Developers have a golden opportunity to set up Management Rights in a way that will not create difficulties for building managers. The developer is in complete control of the Body Corporate at the time the original Caretaking and Letting Agreements are put in place. Unfortunately where the developer’s lawyers are not management rights specialists, important aspects of the agreements will commonly be overlooked.
I have acted for many people buying units from developers and I have never found the content of these agreements to be an important factor in deciding whether or not to buy in a particular development.
Of course the agreements must be fair and reasonable to the Body Corporate; in fact the Body Corporate and Community Management Act requires this. However too often a potential buyer of the Management Rights will find that the content of the agreements makes the decision of whether or not to buy a difficult one. In many cases the content creates potential problems for the buyer because of ignorance of the law relating to Management Rights on the part of the developers and their lawyers or a lack of consideration for the potential building managers commercial interests.
It is important for the future smooth operation of the new complex that the management rights agreements strike an appropriate balance between the body corporate and the manager. Achieving such a balance makes it more likely that a complex will attract a quality manager, and thereby serves the interest of the body corporate also.
In some cases the content of the Caretaking and Letting Agreements indicates a failure on the part of those preparing them to appreciate that a Body Corporate’s powers are limited by the Body Corporate and Community Management Legislation. Some agreements:-
- contain duties which require the building manager to carry out work which the Body Corporate has no power to pay for, for example duties relating to individual lots or even outside of the complex;
- include the delegation of Body Corporate powers to the building manager which the Body Corporate has no power to delegate.
In such cases prospective buyers of Management Rights are faced with the possibility that some time in the future their agreements could be unenforceable against the Body Corporate.

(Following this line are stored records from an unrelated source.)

-- ==== Sys2Proof/Machine/Txu.lean ====
section
/-! DEFINITION. Machine/Txu.lean: the token exchange units: expert slots and passes, dispatch, results and the combine
(R258 to R273). -/

namespace Sys2Proof.Machine

open Sys2Proof

/-! ### Descriptors and records (Tables 12.2 to 12.6) -/

/-- A TXU descriptor (Table 12.4). -/
structure TP where
  op : Nat
  stage : Nat
  n : Nat
  a0 : Nat
  a1 : Nat
  a2 : Nat
  a3 : Nat
  a4 : Nat
  h : Nat
  k : Nat
  dfmt : Nat
  conv : Nat
  pass : Nat
  eslot : Nat
  base : Nat
  mapCount : Nat
deriving DecidableEq, Repr

def tpOf (d : Desc) : TP :=
  { op := byteFld d 0 1, stage := byteFld d 2 2, n := byteFld d 4 4, a0 := byteFld d 8 8, a1 := byteFld d 16 8, a2 := byteFld d 24 8,
    a3 := byteFld d 32 8, a4 := byteFld d 40 8, h := byteFld d 48 2 + 1, k := byteFld d 50 1, dfmt := byteFld d 51 1,
    conv := byteFld d 52 1, pass := byteFld d 53 1, eslot := byteFld d 54 1, base := byteFld d 56 4, mapCount := byteFld d 60 4 }

/-- The form of a descriptor (R261): reserved fields zero, operands in range. The combine output's format has an element size, so
it is no block-scaled one (log entry 33). -/
def tpOk (d : Desc) : Bool :=
  let t := tpOf d
  byteFld d 1 1 == 0 && byteFld d 55 1 == 0 && (t.op == 2 || t.mapCount == 0) &&
    match t.op with
    | 1 => decide (1 ≤ t.n ∧ t.n ≤ 64 ∧ 1 ≤ t.base) && aoClean t.a0
    | 2 => decide (1 ≤ t.n ∧ t.n ≤ 65536) && decide (1 ≤ t.k ∧ t.k ≤ 16) && decide (t.dfmt ≤ 4) && decide (1 ≤ t.mapCount)
        && aligned (t.h * elemBytes t.dfmt) 64 && convOk t.conv && bsiBits (convDst t.conv) == 0
        && aoClean t.a0 && aoClean t.a1 && aoClean t.a2 && aoClean t.a3 && aoClean t.a4
    | 3 => decide (t.pass ≤ 8) && decide (t.eslot < 64)
    | _ => false

/-- A token tag (Table 12.2). -/
def tagOf (module : W16) (txu choice oslot token gate : Nat) : BitVec 128 :=
  pack 128 [bfld 0 2 module.toNat, ⟨20, 16, txu⟩, ⟨27, 24, choice⟩, bfld 4 4 oslot, bfld 8 4 token, bfld 12 4 gate]
def tagModule (t : BitVec 128) : W16 := BitVec.ofNat 16 (byteFld t 0 2)
def tagTxu (t : BitVec 128) : Nat := bits t 20 16
def tagChoice (t : BitVec 128) : Nat := bits t 27 24
def tagSlot (t : BitVec 128) : Nat := byteFld t 4 4
def tagGate (t : BitVec 128) : W32 := BitVec.ofNat 32 (byteFld t 12 4)

/-- A record header (Table 12.3). -/
def recHdr (kind eslot stage part : Nat) (gen : Byte) (attempt dfmt step count : Nat) : BitVec 128 :=
  pack 128 [bfld 0 1 kind, bfld 1 1 eslot, bfld 2 2 stage, bfld 4 1 part, bfld 5 1 gen.toNat, bfld 6 1 attempt, bfld 7 1 dfmt,
    bfld 8 4 step, bfld 12 4 count]
def rhKind (h : BitVec 128) : Nat := byteFld h 0 1
def rhEslot (h : BitVec 128) : Nat := bits h 13 8
def rhStage (h : BitVec 128) : Nat := byteFld h 2 2
def rhPart (h : BitVec 128) : Nat := bits h 36 32
def rhDfmt (h : BitVec 128) : Nat := bits h 59 56
def rhCount (h : BitVec 128) : Nat := byteFld h 12 4
def rhH (h : BitVec 128) : Nat := byteFld h 12 2 + 1
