/-- The record appended, with no thought of START: lost where the buffer is full (R390), else chained, buffered and copied to the
partition's ring within its share (R389). -/
def State.putRecord (s : State) (r : RecPart) (body : List Fld) : State :=
  let f := s.fmu
  if fmuCap ≤ f.buffered then (s.modFmu fun f => { f with lost := f.lost + 1, lostAll := f.lostAll + 1 }).raise pgMETER 2
  else
    let x := f.record r body
    let s1 := (s.modFmu fun f => { f with buf := f.buf ++ [x], seq := f.seq + 1, prev := shake256 (leBytes 256 x.toNat) 32, lost := 0 }).bump
      pgMETER 0x058 1
    match r.part with
    | none => s1
    | some p =>
      let v := Tbl.get VfRing.zero s1.fmu.vf p
      if !v.configured then s1
      else if 1024 ≤ v.copies.length ∨ fmuCap ≤ s1.fmu.buffered then
        s1.modFmu fun f => { f with vf := Tbl.set f.vf p { v with dropped := v.dropped + 1 }, vfLost := Tbl.set f.vfLost p (Tbl.get 0 f.vfLost p + 1) }
      else s1.modFmu fun f => { f with vf := Tbl.set f.vf p { v with copies := v.copies ++ [x] } }

/-- START (R386). -/
def State.meterFirst (s : State) : State :=
  s.putRecord ⟨1, s.fmu.tapNow.toNat, s.fmu.winMs, none, false⟩
    [bfld 32 8 Config.fmuSerial.toNat, bfld 40 4 Config.fmuRom.toNat, bfld 44 57 (ofLe Config.fmuPubkey), bfld 101 1 s.fmu.sealCode]

/-- A record built; START comes before the first of a power-on. -/
def State.buildRecord (s : State) (r : RecPart) (body : List Fld) : State :=
  ((if s.fmu.seq = 0 then s.meterFirst else s).putRecord r body).holdUpdate

/-! ### Counts (R380, R383, R384, Tables 17.2, 17.3) -/

/-- The latency bin of a sample in ns. -/
def itlBin (v : Nat) : Nat := ((List.range 15).filter fun b => decide (25000 * 2 ^ b ≤ v)).length

/-- `n` samples of `v` ns. -/
def FCounts.samples (c : FCounts) (n v : Nat) : FCounts :=
  let b := itlBin v
  { c with itl := c.itl.zipIdx.map (fun x => if x.2 = b then min (x.1 + n) 0xFFFFFF else x.1), itlMax := max c.itlMax v }

/-- Whether any count is above zero. -/
def FCounts.any (c : FCounts) : Bool :=
  decide (0 < c.tokens + c.steps + c.repeats + c.abandons + c.firsts) || c.itl.any fun n => decide (0 < n)

/-- The stream is metered at house time `e` (R387). -/
def FStream.at (x : FStream) (e : W64) : Bool :=
  (decide (x.regAt ≤ e) && (match x.goneAt with | some t => decide (e < t) | none => true))
    || x.spans.any fun q => decide (q.1 ≤ e ∧ e < q.2)

/-- Where a count of house time `e` goes: the window in progress, a closed window by its start, or a window that has not opened. -/
inductive Place where
  | current
  | late (win : Nat)
  | ahead
deriving DecidableEq, Repr

def FmuSt.winEnd (f : FmuSt) : Nat := f.winStart.toNat + f.winMs * 1000000

/-- The start of the window of `ms` that contains `t` (R54). -/
def winOf (ms t : Nat) : Nat := t / (ms * 1000000) * (ms * 1000000)

/-- The window length that held at `t`. -/
def FmuSt.lenAt (f : FmuSt) (t : Nat) : Nat :=
  match f.lens.find? fun x => decide (x.1 ≤ t) with
  | some x => x.2
  | none => f.winMs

The following are some examples drawn from actual agreements which illustrate a failure on the part of those preparing the Caretaking and Letting Agreements to properly consider the commercial interests of the building manager:-
- duties that are so broadly worded they are bound to cause confusion between the Body Corporate and the building manager as to the extent of the work the building manager has to carry out to perform the duties;
- a Body Corporate being given the power to set the hours during which the building managers office must be staffed;
- a Body Corporate being given the power to force a building manager to transfer the managers unit and the Management Rights Business to someone else when the Caretaking and Letting Agreements come to an end. This seriously compromises the building managers negotiating position when seeking extensions of agreements;
- complicated duties in the Letting Agreement when all that is required is an authorisation to allow the manager to operate an onsite letting agency;
- failure to give the building manager control over areas required for the proper conduct of the Management Rights Business by freehold title;
- allowing the Body Corporate to
terminate the Agreements if the building manager goes bankrupt, or if a
company, is liquidated or put into administration. Because of the Gallery Vie decision, such
provisions may make it difficult or even impossible to obtain financing for
management rights purchase.
Also, such a provision is not contained in the legislative provisions allowing for termination.
Developers and their legal and body corporate advisers must make sure the content of Caretaking and Letting Agreements is right before the selling of lots in the development starts. Developers are obliged to provide to buyers of lots copies of the proposed Caretaking and Letting Agreements. Any subsequent changes to the proposed agreements must be notified to contracted buyers each of whom may have the right to cancel a purchase if they will be materially affected by any of the changes.
John, you’ve hit the nail on the head as this has been a problem for many years, i.e. large corporate lawyers seeking residential contract work for developers pulling an MLR draft set of agreements off the shelf, with a one size fits all approach.
It amused me when the agreements referred to the sauna and tennis court, when these facilities didn’t exist!
Certainly a real opportunity for industry Lawyers to door knock developers!